Johns Hopkins University professor Vali Nasr predicted that the Iranian government’s priority would be finding a way to prevent future strikes by the United States and Israel, rebuilding its deterrence and defense.
He also argued that the public, aggressive diplomacy from the Trump administration, including demands on Truth Social for full dismantlement of Iran’s nuclear program, make such a deal politically unpalatable for the Iranian regime. He accused the Trump administration of failing to seriously negotiate before its strikes.
“You’re basically asking for surrender. It’s not a compromise anymore,” Nasr said. “So then the question becomes, what is the acceptable cost for surrender? Would the supreme leader think that Iran is back to the wall sufficiently for him to … go and sign a surrender treaty?”
Nasr suggested that the U.S. would have to offer Iran incentives to bring in to the table and that Tehran would make significant demands for such a deal, including a guaranteed end to Israeli strikes on Iran and safeguards against the U.S. pulling out of the deal in the future.
The panel members downplayed the notion that regime change is an imminent prospect in Iran.
Hadley said the most likely source of such a change would be from a faction inside the regime, like the Islamic Revolutionary Guard Corps, that decides it wants to reduce the role of the mullahs and their revolutionary ideology.
“If folks come out in the streets it may be because one of those factions has called them to the streets to give them an excuse for making some kind of change with the regime,” Hadley said. “But that’s going to take a long, I think, considerable time, to play out.”

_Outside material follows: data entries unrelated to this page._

/-- The commands that receive a control record: the block, the link, the frame, the CTYPE (R191). -/
def controlOf (c : Instr) : Option (Build × Fin 64 × Bytes × Nat) :=
  match c with
  | .prepareReceive b _ l f => some (b, l, f, 0x0101)
  | .ackReceive _ l f => some (.T, l, f, 0x0102)
  | .commitReceive b _ l f => some (b, l, f, 0x0103)
  | .abortReceive b _ l f => some (b, l, f, 0x0104)
  | .lateCommitReceive _ l f => some (.T, l, f, 0x0105)
  | .teardownReceive b _ l f => some (b, l, f, 0x0106)
  | .releasedReceive _ l f => some (.T, l, f, 0x0107)
  | .emberReceive _ l f => some (.T, l, f, 0x0108)
  | .takeoverReceive _ l f => some (.T, l, f, 0x0109)
  | .remapReceive b _ l f => some (b, l, f, 0x010A)
  | .memberReceive _ l f => some (.T, l, f, 0x010B)
  | .cfgWriteReceive l f => some (.D, l, f, 0x0201)
  | .cfgCommitReceive l f => some (.D, l, f, 0x0202)
  | .cfgAbortReceive l f => some (.D, l, f, 0x0203)
  | .cfgResultReceive _ l f => some (.T, l, f, 0x0204)
  | .digestRecordReceive _ l f => some (.T, l, f, 0x0301)
  | .voteReceive _ l f => some (.T, l, f, 0x0302)
  | .regReadReceive l f => some (.D, l, f, 0x0601)
  | .regWriteReceive l f => some (.D, l, f, 0x0602)
  | .regRespReceive _ l f => some (.T, l, f, 0x0603)
  | .crumbReceive _ l f => some (.T, l, f, 0x0701)
  | .grantReceive l f => some (.D, l, f, 0x0801)
  | .revokeReceive l f => some (.D, l, f, 0x0802)
  | .grantRespReceive _ l f => some (.T, l, f, 0x0803)
  | .sensorRecordReceive l f => some (.T, l, f, 0x0901)
  | .powerRecordReceive l f => some (.D, l, f, 0x0902)
  | .powerRespReceive _ l f => some (.T, l, f, 0x0903)
  | .temperReqReceive b _ l f => some (b, l, f, 0x0A02)
  | .temperRespReceive _ l f => some (.T, l, f, 0x0A03)
  | .temperSetReceive b _ l f => some (b, l, f, 0x0A04)
  | .temperAckReceive _ l f => some (.T, l, f, 0x0A05)
  | .lossReceive _ l f => some (.T, l, f, 0x0B01)
  | _ => none

/-- A block that runs hears a control record. -/
abbrev State.hears (s : State) (b : Build) (link : Fin 64) (raw : Bytes) (ctype : Nat) (f : Frame) (r : Bytes) (b' : Block) :
    Prop :=
  s.running b = true ∧ (s.block b).hears link raw ctype f r b'

/-- A frame passes the checks of the Borlu-T as a class 5 frame with one record, `r`, of an HTYPE; in `b'` its sender has been heard (R354,
R356). -/
abbrev State.hearsShare (s : State) (link : Fin 64) (raw : Bytes) (htype : Nat) (f : Frame) (r : Bytes) (b' : Block) : Prop :=
  s.running .T = true ∧ (s.t.rx link raw).1 = some f ∧ f.cls = 5 ∧ controlRecords 512 f.payload = [r] ∧ ctypeOf r = htype ∧
    b' = (s.t.rx link raw).2.hearPeer f.srcDa
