/-! ### Descriptors -/

/-- Descriptors are carried out in the order in which they are taken, each by its steward (R377, R437): a descriptor command whose
descriptor is not the next in turn, whose steward is held, or whose input Bus Master Enable keeps from being read (R366), changes nothing; so
does one that uses stacked memory while a stack has not finished (R485). -/
def Obligations.DescriptorsInTurn : Prop :=
  ∀ (c : Instr) (op steward id : Nat) (s : State), descriptorOf c = some (op, steward, id) → s.running .T = true →
    (∀ t, ¬ s.descNext op steward id t) ∨ (usesMemory op = true ∧ s.t.memoryReady = false) → exec c s = .next s

/-- NOP completes OK. COMPRESS starts under LOF_CTL as it stands, DECOMPRESS starts; neither completes before its
job ends, and until then the tray changes in nothing but that descriptor (R381). CANCEL (R382): a descriptor of a kind that can be
cancelled, in work and in the deduplication window of the ring that the CANCEL names, completes CANCELLED, and the CANCEL completes OK
with result 0; with result 2 where the kind can not be cancelled; with result 1 where the window does not hold the request or shows it
completed. -/
def Obligations.SmallDescriptors : Prop :=
  ∀ (s : State) (id : Nat) (t x : Taken) (n : Nat),
    (s.descNext 0x01 5 id t → exec (.nop id) s = .next (s.setBlock .T ((s.begin t).complete t.start 0))) ∧
    (s.descNext 0x20 2 id t → byteAt t.bytes 32 ≤ 4 → byteAt t.bytes 33 ≤ 3 → fieldAt t.bytes 34 2 ≠ 0 →
      exec (.compress id) s = .next (s.setBlock .T ((s.begin t).setTaken { t.start with note := s.t.fld Reg.LOF_CTL 3 0 }))) ∧
    (s.descNext 0x20 2 id t → 4 < byteAt t.bytes 32 ∨ 3 < byteAt t.bytes 33 ∨ fieldAt t.bytes 34 2 = 0 →
      exec (.compress id) s = .next (s.setBlock .T ((s.begin t).complete t.start 0x0C))) ∧
    (s.descNext 0x21 2 id t → exec (.decompress id) s = .next (s.setBlock .T (s.begin t))) ∧
    (s.descNext 0x02 5 id t →
      let b := s.begin t
      let seen := (b.tray.host.cmdRing (byteAt t.bytes 36 % 16)).dedup.find? (fun e => e.1 == fieldAt t.bytes 32 4)
      (seen = some (fieldAt t.bytes 32 4, n, none) → b.takenById n = some x → x.opcode ∈ cancellable → x.begun = true →
        exec (.cancel id) s =
          .next (s.setBlock .T (((b.dropJobs (fun d => d == x.id)).complete x 0x0D).complete t.start 0 0 (leBytes 1 0)))) ∧
      (seen = some (fieldAt t.bytes 32 4, n, none) → b.takenById n = some x → x.opcode ∉ cancellable →
        exec (.cancel id) s = .next (s.setBlock .T (b.complete t.start 0 0 (leBytes 1 2)))) ∧
      (seen = none ∨ (∃ m st, seen = some (fieldAt t.bytes 32 4, m, some st)) →
        exec (.cancel id) s = .next (s.setBlock .T (b.complete t.start 0 0 (leBytes 1 1)))))

/-- The host's compress and decompress jobs end (R152, R153): the loaves that the input was cut into, each by the EFFORT that the job names or
LOF_CTL had when it was started and each padded to a multiple of 64 bytes, are written to the output and the descriptor completes OK with their
length and number; an input of loaves that all decode gives their bytes. A decompress job ends while some decompressor has not failed (R459). -/
def Obligations.JobsEnd : Prop :=
  ∀ (s : State) (id : Nat) (t : Taken), s.running .T = true → s.t.takenById id = some t → t.begun = true → s.t.stewardRuns 2 = true →
    s.t.mayRead t = true →
    let b := s.t
    let loaves := cutBy t.how (byteAt t.bytes 32) (fieldAt t.bytes 34 2) (fieldAt t.bytes 36 4) (fun _ => 4) (b.descInput t)
    let out := (loaves.map (padTo 64)).flatten
    (t.opcode = 0x20 → out.length ≤ t.outLen → exec (.compressDone id) s =
      .next (s.setBlock .T (((b.countLoaves (b.descInput t).length loaves).writeOut t 0 out).complete t 0 out.length
        (leBytes 4 loaves.length)))) ∧
    (∀ n bytes, t.opcode = 0x21 → b.decompressors ≠ [] → decodeRun t.outLen (t.inLen / 64 + 1) (b.descInput t) 0 [] = (n, bytes, none) →
      exec (.decompressDone id) s = .next (s.setBlock .T ((b.writeOut t 0 bytes).complete t 0 bytes.length (leBytes 4 n))))
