/-! ### modHist -/

@[simp] theorem Block.modHist_build (b : Block) (f : HistoryUnit → HistoryUnit) : (b.modHist f).build = b.build := rfl
@[simp] theorem Block.modHist_strapSlot (b : Block) (f : HistoryUnit → HistoryUnit) : (b.modHist f).strapSlot = b.strapSlot := rfl
@[simp] theorem Block.modHist_strapLocal (b : Block) (f : HistoryUnit → HistoryUnit) : (b.modHist f).strapLocal = b.strapLocal := rfl
@[simp] theorem Block.modHist_strapPkg (b : Block) (f : HistoryUnit → HistoryUnit) : (b.modHist f).strapPkg = b.strapPkg := rfl
@[simp] theorem Block.modHist_regs (b : Block) (f : HistoryUnit → HistoryUnit) : (b.modHist f).regs = b.regs := rfl
@[simp] theorem Block.modHist_wide (b : Block) (f : HistoryUnit → HistoryUnit) : (b.modHist f).wide = b.wide := rfl
@[simp] theorem Block.modHist_rdata (b : Block) (f : HistoryUnit → HistoryUnit) : (b.modHist f).rdata = b.rdata := rfl
@[simp] theorem Block.modHist_access (b : Block) (f : HistoryUnit → HistoryUnit) : (b.modHist f).access = b.access := rfl
@[simp] theorem Block.modHist_fresh (b : Block) (f : HistoryUnit → HistoryUnit) : (b.modHist f).fresh = b.fresh := rfl
@[simp] theorem Block.modHist_time (b : Block) (f : HistoryUnit → HistoryUnit) : (b.modHist f).time = b.time := rfl
@[simp] theorem Block.modHist_ctxs (b : Block) (f : HistoryUnit → HistoryUnit) : (b.modHist f).ctxs = b.ctxs := rfl
@[simp] theorem Block.modHist_parts (b : Block) (f : HistoryUnit → HistoryUnit) : (b.modHist f).parts = b.parts := rfl
@[simp] theorem Block.modHist_released (b : Block) (f : HistoryUnit → HistoryUnit) : (b.modHist f).released = b.released := rfl
@[simp] theorem Block.modHist_blockDups (b : Block) (f : HistoryUnit → HistoryUnit) : (b.modHist f).blockDups = b.blockDups := rfl
@[simp] theorem Block.modHist_prepDups (b : Block) (f : HistoryUnit → HistoryUnit) : (b.modHist f).prepDups = b.prepDups := rfl
@[simp] theorem Block.modHist_blockSeq (b : Block) (f : HistoryUnit → HistoryUnit) : (b.modHist f).blockSeq = b.blockSeq := rfl
@[simp] theorem Block.modHist_egress (b : Block) (f : HistoryUnit → HistoryUnit) : (b.modHist f).egress = b.egress := rfl
@[simp] theorem Block.modHist_recorder (b : Block) (f : HistoryUnit → HistoryUnit) : (b.modHist f).recorder = b.recorder := rfl
@[simp] theorem Block.modHist_txn (b : Block) (f : HistoryUnit → HistoryUnit) : (b.modHist f).txn = b.txn := rfl
@[simp] theorem Block.modHist_power (b : Block) (f : HistoryUnit → HistoryUnit) : (b.modHist f).power = b.power := rfl
@[simp] theorem Block.modHist_switchMark (b : Block) (f : HistoryUnit → HistoryUnit) : (b.modHist f).switchMark = b.switchMark := rfl
@[simp] theorem Block.modHist_periods (b : Block) (f : HistoryUnit → HistoryUnit) : (b.modHist f).periods = b.periods := rfl
@[simp] theorem Block.modHist_die (b : Block) (f : HistoryUnit → HistoryUnit) : (b.modHist f).die = b.die := rfl
@[simp] theorem Block.modHist_tray_present (b : Block) (f : HistoryUnit → HistoryUnit) : (b.modHist f).tray.present = b.tray.present := rfl
@[simp] theorem Block.modHist_tray_placed (b : Block) (f : HistoryUnit → HistoryUnit) : (b.modHist f).tray.placed = b.tray.placed := rfl
@[simp] theorem Block.modHist_tray_i3c (b : Block) (f : HistoryUnit → HistoryUnit) : (b.modHist f).tray.i3c = b.tray.i3c := rfl
@[simp] theorem Block.modHist_tray_flashTable (b : Block) (f : HistoryUnit → HistoryUnit) : (b.modHist f).tray.flashTable = b.tray.flashTable := rfl
@[simp] theorem Block.modHist_tray_ptp (b : Block) (f : HistoryUnit → HistoryUnit) : (b.modHist f).tray.ptp = b.tray.ptp := rfl
@[simp] theorem Block.modHist_tray_host (b : Block) (f : HistoryUnit → HistoryUnit) : (b.modHist f).tray.host = b.tray.host := rfl
@[simp] theorem Block.modHist_tray_presence (b : Block) (f : HistoryUnit → HistoryUnit) : (b.modHist f).tray.presence = b.tray.presence := rfl
@[simp] theorem Block.modHist_tray_stewards (b : Block) (f : HistoryUnit → HistoryUnit) : (b.modHist f).tray.stewards = b.tray.stewards := rfl
@[simp] theorem Block.modHist_tray_flash (b : Block) (f : HistoryUnit → HistoryUnit) : (b.modHist f).tray.flash = b.tray.flash := rfl
@[simp] theorem Block.modHist_tray_powerOn (b : Block) (f : HistoryUnit → HistoryUnit) : (b.modHist f).tray.powerOn = b.tray.powerOn := rfl
@[simp] theorem Block.modHist_tray_recordCopy (b : Block) (f : HistoryUnit → HistoryUnit) : (b.modHist f).tray.recordCopy = b.tray.recordCopy := rfl
@[simp] theorem Block.modHist_tray_window (b : Block) (f : HistoryUnit → HistoryUnit) : (b.modHist f).tray.window = b.tray.window := rfl
@[simp] theorem Block.modHist_tray_roles (b : Block) (f : HistoryUnit → HistoryUnit) : (b.modHist f).tray.roles = b.tray.roles := rfl
@[simp] theorem Block.modHist_tray_seenGen (b : Block) (f : HistoryUnit → HistoryUnit) : (b.modHist f).tray.seenGen = b.tray.seenGen := rfl
@[simp] theorem Block.modHist_tray_peers (b : Block) (f : HistoryUnit → HistoryUnit) : (b.modHist f).tray.peers = b.tray.peers := rfl
@[simp] theorem Block.modHist_tray_test (b : Block) (f : HistoryUnit → HistoryUnit) : (b.modHist f).tray.test = b.tray.test := rfl
@[simp] theorem Block.modHist_tray_plane (b : Block) (f : HistoryUnit → HistoryUnit) : (b.modHist f).tray.plane = b.tray.plane := rfl
@[simp] theorem Block.modHist_tray_history (b : Block) (f : HistoryUnit → HistoryUnit) : (b.modHist f).tray.history = f b.tray.history := rfl
@[simp] theorem Block.modHist_tray_loafFaults (b : Block) (f : HistoryUnit → HistoryUnit) : (b.modHist f).tray.loafFaults = b.tray.loafFaults := rfl
@[simp] theorem Block.modHist_tray_jtag (b : Block) (f : HistoryUnit → HistoryUnit) : (b.modHist f).tray.jtag = b.tray.jtag := rfl
@[simp] theorem Block.modHist_tray_stacksReady (b : Block) (f : HistoryUnit → HistoryUnit) : (b.modHist f).tray.stacksReady = b.tray.stacksReady := rfl
@[simp] theorem Block.modHist_tray_stacksFailed (b : Block) (f : HistoryUnit → HistoryUnit) : (b.modHist f).tray.stacksFailed = b.tray.stacksFailed := rfl

/-! ### modTest -/

@[simp] theorem Block.modTest_build (b : Block) (f : TestUnit → TestUnit) : (b.modTest f).build = b.build := rfl
@[simp] theorem Block.modTest_strapSlot (b : Block) (f : TestUnit → TestUnit) : (b.modTest f).strapSlot = b.strapSlot := rfl
@[simp] theorem Block.modTest_strapLocal (b : Block) (f : TestUnit → TestUnit) : (b.modTest f).strapLocal = b.strapLocal := rfl
@[simp] theorem Block.modTest_strapPkg (b : Block) (f : TestUnit → TestUnit) : (b.modTest f).strapPkg = b.strapPkg := rfl
@[simp] theorem Block.modTest_regs (b : Block) (f : TestUnit → TestUnit) : (b.modTest f).regs = b.regs := rfl
@[simp] theorem Block.modTest_wide (b : Block) (f : TestUnit → TestUnit) : (b.modTest f).wide = b.wide := rfl
@[simp] theorem Block.modTest_rdata (b : Block) (f : TestUnit → TestUnit) : (b.modTest f).rdata = b.rdata := rfl
@[simp] theorem Block.modTest_access (b : Block) (f : TestUnit → TestUnit) : (b.modTest f).access = b.access := rfl
@[simp] theorem Block.modTest_fresh (b : Block) (f : TestUnit → TestUnit) : (b.modTest f).fresh = b.fresh := rfl
@[simp] theorem Block.modTest_time (b : Block) (f : TestUnit → TestUnit) : (b.modTest f).time = b.time := rfl
@[simp] theorem Block.modTest_ctxs (b : Block) (f : TestUnit → TestUnit) : (b.modTest f).ctxs = b.ctxs := rfl
@[simp] theorem Block.modTest_parts (b : Block) (f : TestUnit → TestUnit) : (b.modTest f).parts = b.parts := rfl
@[simp] theorem Block.modTest_released (b : Block) (f : TestUnit → TestUnit) : (b.modTest f).released = b.released := rfl
@[simp] theorem Block.modTest_blockDups (b : Block) (f : TestUnit → TestUnit) : (b.modTest f).blockDups = b.blockDups := rfl
@[simp] theorem Block.modTest_prepDups (b : Block) (f : TestUnit → TestUnit) : (b.modTest f).prepDups = b.prepDups := rfl
@[simp] theorem Block.modTest_blockSeq (b : Block) (f : TestUnit → TestUnit) : (b.modTest f).blockSeq = b.blockSeq := rfl
@[simp] theorem Block.modTest_egress (b : Block) (f : TestUnit → TestUnit) : (b.modTest f).egress = b.egress := rfl
@[simp] theorem Block.modTest_recorder (b : Block) (f : TestUnit → TestUnit) : (b.modTest f).recorder = b.recorder := rfl
@[simp] theorem Block.modTest_txn (b : Block) (f : TestUnit → TestUnit) : (b.modTest f).txn = b.txn := rfl
@[simp] theorem Block.modTest_power (b : Block) (f : TestUnit → TestUnit) : (b.modTest f).power = b.power := rfl
@[simp] theorem Block.modTest_switchMark (b : Block) (f : TestUnit → TestUnit) : (b.modTest f).switchMark = b.switchMark := rfl
@[simp] theorem Block.modTest_periods (b : Block) (f : TestUnit → TestUnit) : (b.modTest f).periods = b.periods := rfl
@[simp] theorem Block.modTest_die (b : Block) (f : TestUnit → TestUnit) : (b.modTest f).die = b.die := rfl
@[simp] theorem Block.modTest_tray_present (b : Block) (f : TestUnit → TestUnit) : (b.modTest f).tray.present = b.tray.present := rfl
@[simp] theorem Block.modTest_tray_placed (b : Block) (f : TestUnit → TestUnit) : (b.modTest f).tray.placed = b.tray.placed := rfl
@[simp] theorem Block.modTest_tray_i3c (b : Block) (f : TestUnit → TestUnit) : (b.modTest f).tray.i3c = b.tray.i3c := rfl
@[simp] theorem Block.modTest_tray_flashTable (b : Block) (f : TestUnit → TestUnit) : (b.modTest f).tray.flashTable = b.tray.flashTable := rfl
@[simp] theorem Block.modTest_tray_ptp (b : Block) (f : TestUnit → TestUnit) : (b.modTest f).tray.ptp = b.tray.ptp := rfl
@[simp] theorem Block.modTest_tray_host (b : Block) (f : TestUnit → TestUnit) : (b.modTest f).tray.host = b.tray.host := rfl
@[simp] theorem Block.modTest_tray_presence (b : Block) (f : TestUnit → TestUnit) : (b.modTest f).tray.presence = b.tray.presence := rfl
@[simp] theorem Block.modTest_tray_stewards (b : Block) (f : TestUnit → TestUnit) : (b.modTest f).tray.stewards = b.tray.stewards := rfl
@[simp] theorem Block.modTest_tray_flash (b : Block) (f : TestUnit → TestUnit) : (b.modTest f).tray.flash = b.tray.flash := rfl
@[simp] theorem Block.modTest_tray_powerOn (b : Block) (f : TestUnit → TestUnit) : (b.modTest f).tray.powerOn = b.tray.powerOn := rfl
@[simp] theorem Block.modTest_tray_recordCopy (b : Block) (f : TestUnit → TestUnit) : (b.modTest f).tray.recordCopy = b.tray.recordCopy := rfl
@[simp] theorem Block.modTest_tray_window (b : Block) (f : TestUnit → TestUnit) : (b.modTest f).tray.window = b.tray.window := rfl
@[simp] theorem Block.modTest_tray_roles (b : Block) (f : TestUnit → TestUnit) : (b.modTest f).tray.roles = b.tray.roles := rfl
@[simp] theorem Block.modTest_tray_seenGen (b : Block) (f : TestUnit → TestUnit) : (b.modTest f).tray.seenGen = b.tray.seenGen := rfl
@[simp] theorem Block.modTest_tray_peers (b : Block) (f : TestUnit → TestUnit) : (b.modTest f).tray.peers = b.tray.peers := rfl
@[simp] theorem Block.modTest_tray_test (b : Block) (f : TestUnit → TestUnit) : (b.modTest f).tray.test = f b.tray.test := rfl
@[simp] theorem Block.modTest_tray_plane (b : Block) (f : TestUnit → TestUnit) : (b.modTest f).tray.plane = b.tray.plane := rfl
@[simp] theorem Block.modTest_tray_history (b : Block) (f : TestUnit → TestUnit) : (b.modTest f).tray.history = b.tray.history := rfl
@[simp] theorem Block.modTest_tray_loafFaults (b : Block) (f : TestUnit → TestUnit) : (b.modTest f).tray.loafFaults = b.tray.loafFaults := rfl
@[simp] theorem Block.modTest_tray_jtag (b : Block) (f : TestUnit → TestUnit) : (b.modTest f).tray.jtag = b.tray.jtag := rfl
@[simp] theorem Block.modTest_tray_stacksReady (b : Block) (f : TestUnit → TestUnit) : (b.modTest f).tray.stacksReady = b.tray.stacksReady := rfl
@[simp] theorem Block.modTest_tray_stacksFailed (b : Block) (f : TestUnit → TestUnit) : (b.modTest f).tray.stacksFailed = b.tray.stacksFailed := rfl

Sanger said that “betting on regime change is a risky business.” He said that the Obama administration had been gambling on the idea that Supreme Leader Ayatollah Ali Khamenei would be dead before the JCPOA sunset.
“It’s pretty clear from talking to the Israelis who were in Washington last week, that is their bet now: They are just pushing for time, and they think a regime change will happen,” Sanger continued. “But I’m not sure where they get that confidence.”
Nasr predicted that there will be no major changes inside Iran as long as Khamenei is still alive. And he argued that the U.S. would need to lay out an attractive alternative and future for Iran in order to motivate a faction like the IRGC to take action.
“How do you force this shift in Iran? How do you cause the debate at the top that people seriously consider that this is a dead end and there’s some other path on the table?” Nasr said. “Iranian leaders, hardline moderates cannot react to what is theoretically possible but is not actually solidly in front of them as an option.”
At the same time, Nasr said that the failure of Iran’s proxy network had been a significant blow to segments of Iran’s government, leaving them in a weakened position in the regime.